TASK PROMPT: Below are records; quote them exactly from the first line through the line that contains "def Sys2Proof.core : Host.Core".

Stored items:
------
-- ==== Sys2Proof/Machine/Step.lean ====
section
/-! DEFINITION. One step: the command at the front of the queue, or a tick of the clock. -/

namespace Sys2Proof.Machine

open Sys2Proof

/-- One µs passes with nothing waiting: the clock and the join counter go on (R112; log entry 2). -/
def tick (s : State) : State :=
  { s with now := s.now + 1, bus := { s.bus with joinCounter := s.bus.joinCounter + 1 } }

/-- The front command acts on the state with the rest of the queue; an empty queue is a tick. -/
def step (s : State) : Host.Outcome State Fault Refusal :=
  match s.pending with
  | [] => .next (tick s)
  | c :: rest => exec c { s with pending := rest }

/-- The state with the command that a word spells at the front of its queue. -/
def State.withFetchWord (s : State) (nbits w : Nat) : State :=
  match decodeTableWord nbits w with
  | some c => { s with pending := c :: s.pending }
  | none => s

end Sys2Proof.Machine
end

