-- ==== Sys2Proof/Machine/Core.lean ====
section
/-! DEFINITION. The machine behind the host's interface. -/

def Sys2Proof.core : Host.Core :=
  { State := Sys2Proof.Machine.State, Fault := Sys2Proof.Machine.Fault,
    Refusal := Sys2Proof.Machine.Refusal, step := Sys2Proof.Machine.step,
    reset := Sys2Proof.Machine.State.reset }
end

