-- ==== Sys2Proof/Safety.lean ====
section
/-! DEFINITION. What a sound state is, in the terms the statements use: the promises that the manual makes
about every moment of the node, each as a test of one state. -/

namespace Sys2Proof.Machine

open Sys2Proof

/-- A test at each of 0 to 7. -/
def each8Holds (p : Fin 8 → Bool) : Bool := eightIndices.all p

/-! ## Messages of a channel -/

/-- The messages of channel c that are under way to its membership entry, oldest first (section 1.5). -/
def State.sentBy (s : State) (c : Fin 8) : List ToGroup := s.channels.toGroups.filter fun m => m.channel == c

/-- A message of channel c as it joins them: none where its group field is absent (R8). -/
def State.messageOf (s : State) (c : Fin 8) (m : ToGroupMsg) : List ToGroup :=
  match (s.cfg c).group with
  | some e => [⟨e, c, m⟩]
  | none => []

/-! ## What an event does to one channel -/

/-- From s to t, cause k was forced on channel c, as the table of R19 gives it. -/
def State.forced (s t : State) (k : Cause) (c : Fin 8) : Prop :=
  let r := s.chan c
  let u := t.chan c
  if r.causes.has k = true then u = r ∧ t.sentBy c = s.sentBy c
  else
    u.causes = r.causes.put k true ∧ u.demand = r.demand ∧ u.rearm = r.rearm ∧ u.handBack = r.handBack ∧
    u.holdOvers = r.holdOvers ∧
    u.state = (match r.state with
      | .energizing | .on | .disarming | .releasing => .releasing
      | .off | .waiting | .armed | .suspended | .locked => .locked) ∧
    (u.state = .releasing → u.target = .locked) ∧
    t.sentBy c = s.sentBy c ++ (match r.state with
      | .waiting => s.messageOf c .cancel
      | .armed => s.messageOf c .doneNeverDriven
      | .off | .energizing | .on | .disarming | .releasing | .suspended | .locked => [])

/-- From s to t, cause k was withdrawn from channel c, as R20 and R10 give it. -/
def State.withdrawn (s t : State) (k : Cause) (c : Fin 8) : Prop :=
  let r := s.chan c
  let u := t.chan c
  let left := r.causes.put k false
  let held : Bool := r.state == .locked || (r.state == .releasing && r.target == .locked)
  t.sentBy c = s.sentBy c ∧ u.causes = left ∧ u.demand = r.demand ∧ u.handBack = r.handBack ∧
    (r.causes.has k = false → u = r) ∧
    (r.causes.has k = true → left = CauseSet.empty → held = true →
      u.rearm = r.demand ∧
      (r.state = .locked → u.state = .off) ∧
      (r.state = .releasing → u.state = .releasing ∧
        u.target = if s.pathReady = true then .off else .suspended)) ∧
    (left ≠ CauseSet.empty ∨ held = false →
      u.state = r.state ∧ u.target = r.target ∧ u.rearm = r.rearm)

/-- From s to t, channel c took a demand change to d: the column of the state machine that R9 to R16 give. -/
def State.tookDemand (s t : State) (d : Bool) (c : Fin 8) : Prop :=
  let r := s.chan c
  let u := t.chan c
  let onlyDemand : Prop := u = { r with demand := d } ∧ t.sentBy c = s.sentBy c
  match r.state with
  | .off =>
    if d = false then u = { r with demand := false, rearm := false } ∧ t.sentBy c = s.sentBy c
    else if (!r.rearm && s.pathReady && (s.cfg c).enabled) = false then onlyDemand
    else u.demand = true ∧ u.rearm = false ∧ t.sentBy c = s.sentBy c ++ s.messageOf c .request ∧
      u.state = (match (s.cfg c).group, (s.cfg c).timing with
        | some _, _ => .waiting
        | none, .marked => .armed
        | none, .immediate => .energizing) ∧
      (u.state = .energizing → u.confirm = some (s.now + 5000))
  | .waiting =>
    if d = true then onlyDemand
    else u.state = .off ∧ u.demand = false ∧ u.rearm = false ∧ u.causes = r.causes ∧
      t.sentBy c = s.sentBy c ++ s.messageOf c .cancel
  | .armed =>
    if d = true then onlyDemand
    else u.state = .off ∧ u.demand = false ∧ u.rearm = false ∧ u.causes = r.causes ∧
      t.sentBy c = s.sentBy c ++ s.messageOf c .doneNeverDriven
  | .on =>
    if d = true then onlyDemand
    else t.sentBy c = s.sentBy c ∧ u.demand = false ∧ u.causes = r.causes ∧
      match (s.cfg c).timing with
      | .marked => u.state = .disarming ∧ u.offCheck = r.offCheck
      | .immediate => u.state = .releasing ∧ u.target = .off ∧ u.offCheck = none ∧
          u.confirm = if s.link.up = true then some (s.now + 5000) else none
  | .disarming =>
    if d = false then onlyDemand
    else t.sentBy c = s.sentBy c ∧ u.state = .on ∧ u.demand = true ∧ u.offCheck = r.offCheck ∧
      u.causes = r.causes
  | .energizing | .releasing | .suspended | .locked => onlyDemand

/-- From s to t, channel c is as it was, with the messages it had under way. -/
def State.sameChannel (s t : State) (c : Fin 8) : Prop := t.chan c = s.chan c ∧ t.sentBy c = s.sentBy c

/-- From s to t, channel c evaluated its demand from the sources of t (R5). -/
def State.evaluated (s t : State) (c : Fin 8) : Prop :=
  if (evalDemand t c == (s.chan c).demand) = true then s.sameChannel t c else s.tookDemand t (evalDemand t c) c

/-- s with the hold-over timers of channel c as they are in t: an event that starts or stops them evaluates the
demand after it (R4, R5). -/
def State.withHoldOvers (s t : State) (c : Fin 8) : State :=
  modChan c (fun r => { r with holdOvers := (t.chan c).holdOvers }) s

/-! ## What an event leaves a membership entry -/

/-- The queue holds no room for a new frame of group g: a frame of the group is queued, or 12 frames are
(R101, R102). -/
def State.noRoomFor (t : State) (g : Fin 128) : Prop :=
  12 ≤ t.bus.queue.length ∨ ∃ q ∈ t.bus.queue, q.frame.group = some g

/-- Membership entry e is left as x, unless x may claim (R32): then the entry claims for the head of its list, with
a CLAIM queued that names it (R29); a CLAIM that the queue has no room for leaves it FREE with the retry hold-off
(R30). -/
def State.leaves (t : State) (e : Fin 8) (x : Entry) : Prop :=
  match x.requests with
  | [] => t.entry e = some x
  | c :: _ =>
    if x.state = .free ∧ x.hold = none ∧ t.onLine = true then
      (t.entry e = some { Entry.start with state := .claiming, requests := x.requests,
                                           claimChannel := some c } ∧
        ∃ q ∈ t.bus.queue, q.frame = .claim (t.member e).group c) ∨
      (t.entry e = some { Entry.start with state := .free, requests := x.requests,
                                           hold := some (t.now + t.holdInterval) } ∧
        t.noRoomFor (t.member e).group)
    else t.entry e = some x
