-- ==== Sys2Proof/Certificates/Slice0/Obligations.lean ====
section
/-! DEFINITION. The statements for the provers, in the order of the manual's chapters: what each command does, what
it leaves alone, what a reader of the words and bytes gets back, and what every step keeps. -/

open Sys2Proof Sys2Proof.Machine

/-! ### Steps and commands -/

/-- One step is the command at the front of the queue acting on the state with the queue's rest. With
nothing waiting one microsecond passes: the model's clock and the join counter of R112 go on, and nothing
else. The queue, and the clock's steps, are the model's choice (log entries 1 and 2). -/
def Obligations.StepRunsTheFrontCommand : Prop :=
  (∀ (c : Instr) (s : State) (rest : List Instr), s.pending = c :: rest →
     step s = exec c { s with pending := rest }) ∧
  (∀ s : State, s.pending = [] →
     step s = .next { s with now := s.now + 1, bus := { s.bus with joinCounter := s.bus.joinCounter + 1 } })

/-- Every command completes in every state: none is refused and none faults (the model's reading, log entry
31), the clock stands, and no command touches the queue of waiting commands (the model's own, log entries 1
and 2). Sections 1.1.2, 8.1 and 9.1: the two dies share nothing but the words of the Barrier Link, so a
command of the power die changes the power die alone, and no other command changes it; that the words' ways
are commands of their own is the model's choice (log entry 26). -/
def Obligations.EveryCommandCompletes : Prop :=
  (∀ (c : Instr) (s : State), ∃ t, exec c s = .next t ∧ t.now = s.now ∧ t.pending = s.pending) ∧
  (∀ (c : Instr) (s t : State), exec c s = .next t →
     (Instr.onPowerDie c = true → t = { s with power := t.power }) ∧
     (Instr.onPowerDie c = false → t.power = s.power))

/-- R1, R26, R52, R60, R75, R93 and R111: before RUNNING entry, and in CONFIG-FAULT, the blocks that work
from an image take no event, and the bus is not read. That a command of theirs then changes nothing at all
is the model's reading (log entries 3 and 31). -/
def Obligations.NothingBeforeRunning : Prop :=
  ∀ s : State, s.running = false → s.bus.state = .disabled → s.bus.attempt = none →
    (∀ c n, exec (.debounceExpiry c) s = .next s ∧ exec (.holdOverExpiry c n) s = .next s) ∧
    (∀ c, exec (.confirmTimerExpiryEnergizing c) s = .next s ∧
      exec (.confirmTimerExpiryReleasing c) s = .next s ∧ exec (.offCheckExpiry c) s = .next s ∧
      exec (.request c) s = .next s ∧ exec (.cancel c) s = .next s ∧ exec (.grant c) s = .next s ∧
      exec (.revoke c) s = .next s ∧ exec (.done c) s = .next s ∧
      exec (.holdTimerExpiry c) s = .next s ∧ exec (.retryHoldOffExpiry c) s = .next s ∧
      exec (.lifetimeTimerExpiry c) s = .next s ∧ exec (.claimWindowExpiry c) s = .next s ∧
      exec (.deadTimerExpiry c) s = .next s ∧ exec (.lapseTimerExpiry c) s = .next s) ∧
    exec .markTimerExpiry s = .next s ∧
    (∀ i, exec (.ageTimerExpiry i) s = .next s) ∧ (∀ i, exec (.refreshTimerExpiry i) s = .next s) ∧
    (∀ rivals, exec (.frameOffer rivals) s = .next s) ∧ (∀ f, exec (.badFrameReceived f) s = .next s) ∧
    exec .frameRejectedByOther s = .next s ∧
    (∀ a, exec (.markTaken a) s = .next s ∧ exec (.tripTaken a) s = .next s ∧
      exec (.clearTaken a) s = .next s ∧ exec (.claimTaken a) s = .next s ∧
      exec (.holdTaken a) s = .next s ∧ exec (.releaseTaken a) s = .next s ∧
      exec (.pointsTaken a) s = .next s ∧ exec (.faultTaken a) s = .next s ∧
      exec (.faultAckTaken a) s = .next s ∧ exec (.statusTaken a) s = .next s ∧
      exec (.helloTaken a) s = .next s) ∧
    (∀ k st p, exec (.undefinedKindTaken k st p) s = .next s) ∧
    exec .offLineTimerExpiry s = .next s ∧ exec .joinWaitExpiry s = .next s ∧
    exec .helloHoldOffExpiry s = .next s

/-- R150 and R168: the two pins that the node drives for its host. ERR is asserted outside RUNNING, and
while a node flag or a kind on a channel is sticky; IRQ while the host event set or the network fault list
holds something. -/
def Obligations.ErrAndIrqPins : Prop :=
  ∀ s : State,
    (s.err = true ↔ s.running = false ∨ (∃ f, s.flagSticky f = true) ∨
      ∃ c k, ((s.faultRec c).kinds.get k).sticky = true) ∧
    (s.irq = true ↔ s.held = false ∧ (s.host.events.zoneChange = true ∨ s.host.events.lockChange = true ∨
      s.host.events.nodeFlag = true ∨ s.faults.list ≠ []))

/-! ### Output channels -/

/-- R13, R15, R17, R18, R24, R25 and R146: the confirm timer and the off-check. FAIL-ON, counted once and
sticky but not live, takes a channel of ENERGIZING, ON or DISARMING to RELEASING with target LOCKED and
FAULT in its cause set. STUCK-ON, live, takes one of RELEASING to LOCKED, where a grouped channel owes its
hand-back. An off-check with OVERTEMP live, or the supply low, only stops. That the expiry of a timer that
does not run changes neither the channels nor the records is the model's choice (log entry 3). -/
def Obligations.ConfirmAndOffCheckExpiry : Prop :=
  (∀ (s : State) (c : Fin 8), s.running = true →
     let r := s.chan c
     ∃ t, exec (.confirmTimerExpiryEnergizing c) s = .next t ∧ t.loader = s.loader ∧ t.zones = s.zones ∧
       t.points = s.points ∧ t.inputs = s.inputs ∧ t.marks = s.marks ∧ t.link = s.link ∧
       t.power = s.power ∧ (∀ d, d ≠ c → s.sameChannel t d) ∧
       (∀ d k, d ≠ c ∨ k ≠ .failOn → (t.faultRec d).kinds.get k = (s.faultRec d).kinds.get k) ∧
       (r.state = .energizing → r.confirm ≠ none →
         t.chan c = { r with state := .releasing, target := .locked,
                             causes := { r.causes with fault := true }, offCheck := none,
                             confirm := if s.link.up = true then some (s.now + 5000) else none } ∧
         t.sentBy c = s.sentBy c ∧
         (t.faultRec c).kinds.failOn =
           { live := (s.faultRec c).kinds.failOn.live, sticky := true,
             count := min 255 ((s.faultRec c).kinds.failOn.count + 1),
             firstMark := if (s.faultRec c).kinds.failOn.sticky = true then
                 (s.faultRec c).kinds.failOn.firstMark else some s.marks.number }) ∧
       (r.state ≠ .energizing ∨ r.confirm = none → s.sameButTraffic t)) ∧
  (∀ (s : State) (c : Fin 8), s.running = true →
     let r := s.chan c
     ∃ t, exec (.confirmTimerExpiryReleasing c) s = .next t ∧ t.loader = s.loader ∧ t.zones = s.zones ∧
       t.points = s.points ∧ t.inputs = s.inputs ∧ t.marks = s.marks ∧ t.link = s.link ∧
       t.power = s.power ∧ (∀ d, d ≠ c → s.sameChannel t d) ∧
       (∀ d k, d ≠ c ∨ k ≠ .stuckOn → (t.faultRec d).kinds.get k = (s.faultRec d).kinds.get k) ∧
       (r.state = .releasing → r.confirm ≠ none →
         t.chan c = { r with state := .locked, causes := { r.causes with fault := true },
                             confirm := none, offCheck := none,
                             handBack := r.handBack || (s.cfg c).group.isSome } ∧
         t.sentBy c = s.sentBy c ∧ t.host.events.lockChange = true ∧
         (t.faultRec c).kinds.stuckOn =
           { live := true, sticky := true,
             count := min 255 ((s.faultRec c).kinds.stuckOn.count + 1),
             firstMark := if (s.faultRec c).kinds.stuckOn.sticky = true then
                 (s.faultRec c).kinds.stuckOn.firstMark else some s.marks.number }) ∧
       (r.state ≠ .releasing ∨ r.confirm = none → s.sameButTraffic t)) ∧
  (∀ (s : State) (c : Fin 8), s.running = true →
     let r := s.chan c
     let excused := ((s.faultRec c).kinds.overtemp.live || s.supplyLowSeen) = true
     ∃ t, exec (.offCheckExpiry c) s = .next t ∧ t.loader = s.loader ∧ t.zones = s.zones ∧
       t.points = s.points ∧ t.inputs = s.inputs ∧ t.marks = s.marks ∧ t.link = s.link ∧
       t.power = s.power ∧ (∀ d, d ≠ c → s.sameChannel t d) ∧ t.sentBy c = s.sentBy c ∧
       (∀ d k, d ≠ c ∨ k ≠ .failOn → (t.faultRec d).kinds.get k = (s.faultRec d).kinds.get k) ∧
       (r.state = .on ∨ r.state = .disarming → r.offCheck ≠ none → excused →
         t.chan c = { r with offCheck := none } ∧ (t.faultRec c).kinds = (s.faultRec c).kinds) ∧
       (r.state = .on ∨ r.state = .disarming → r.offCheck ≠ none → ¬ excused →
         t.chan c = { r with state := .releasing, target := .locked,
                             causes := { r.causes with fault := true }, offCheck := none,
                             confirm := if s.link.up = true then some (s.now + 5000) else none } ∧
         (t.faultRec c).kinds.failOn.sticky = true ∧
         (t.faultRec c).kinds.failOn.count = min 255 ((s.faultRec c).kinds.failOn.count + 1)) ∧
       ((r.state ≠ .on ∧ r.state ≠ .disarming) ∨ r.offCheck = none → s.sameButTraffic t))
------
RESPONSE TO THIS TASK:
-- ==== Sys2Proof/Machine/Step.lean ====
section
/-! DEFINITION. One step: the command at the front of the queue, or a tick of the clock. -/

namespace Sys2Proof.Machine

open Sys2Proof

/-- One µs passes with nothing waiting: the clock and the join counter go on (R112; log entry 2). -/
def tick (s : State) : State :=
  { s with now := s.now + 1, bus := { s.bus with joinCounter := s.bus.joinCounter + 1 } }

/-- The front command acts on the state with the rest of the queue; an empty queue is a tick. -/
def step (s : State) : Host.Outcome State Fault Refusal :=
  match s.pending with
  | [] => .next (tick s)
  | c :: rest => exec c { s with pending := rest }

/-- The state with the command that a word spells at the front of its queue. -/
def State.withFetchWord (s : State) (nbits w : Nat) : State :=
  match decodeTableWord nbits w with
  | some c => { s with pending := c :: s.pending }
  | none => s

end Sys2Proof.Machine
end

-- ==== Sys2Proof/Machine/Core.lean ====
section
/-! DEFINITION. The machine behind the host's interface. -/

def Sys2Proof.core : Host.Core :=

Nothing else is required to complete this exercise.